Winnie fingered the small silver cross she wore over her clerical collar, a habit Gemma had observed when she was thinking. After a moment, she said, “Fanny had no trouble going against Elaine when it was something that mattered to her, like having me bring in Communion on Sundays. Elaine didn’t care for that at all.”

“I think there was more going on here than Fanny’s told either of us. The question is, does it have anything to do with Elaine’s disappearance? Maybe if you could talk to Fanny-”

“Gemma, you know I couldn’t pass on anything Fanny told me in confidence.”

“No,” Gemma agreed ruefully, “I suppose not. But you could encourage her to talk to me. That wouldn’t be against regulations.”

Winnie smothered a laugh. “It’s not the God police, you know.

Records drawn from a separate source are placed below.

-- ==== Sys2Proof/Config.lean ====
section
/-! DEFINITION. What an implementation fixes: the parameter POS_W (spec/00_scope.md R7, spec/92_eei_decisions.md D1).
The spec leaves no result of an admitted operation open, so there is no free value here. -/

namespace Sys2Proof.Config

/-- The least admitted POS_W: the smallest width in which a shift by 2 leaves a sign bit (R7, D1). -/
def minPosW : Nat := 3

/-- The spec's default for POS_W, "when one concrete value is wanted" (R7, D1). -/
def defaultPosW : Nat := 32

end Sys2Proof.Config
end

It’s my conscience that’s the issue. But I promise I’ll try.” Then, sobering, she gazed at Gemma for a moment before she said, “Gemma, about this body in the warehouse. I know you said it was only a possibility… but do you really think Elaine Holland is dead?”

As he drove to Borough station, Kincaid rang his longtime contact in the Home Office lab, Konrad Mueller. Mueller, in spite of his Germanic name, was half Egyptian and, although in his late thirties, still lived the life of a lad in a flat overlooking the Grand Union Canal.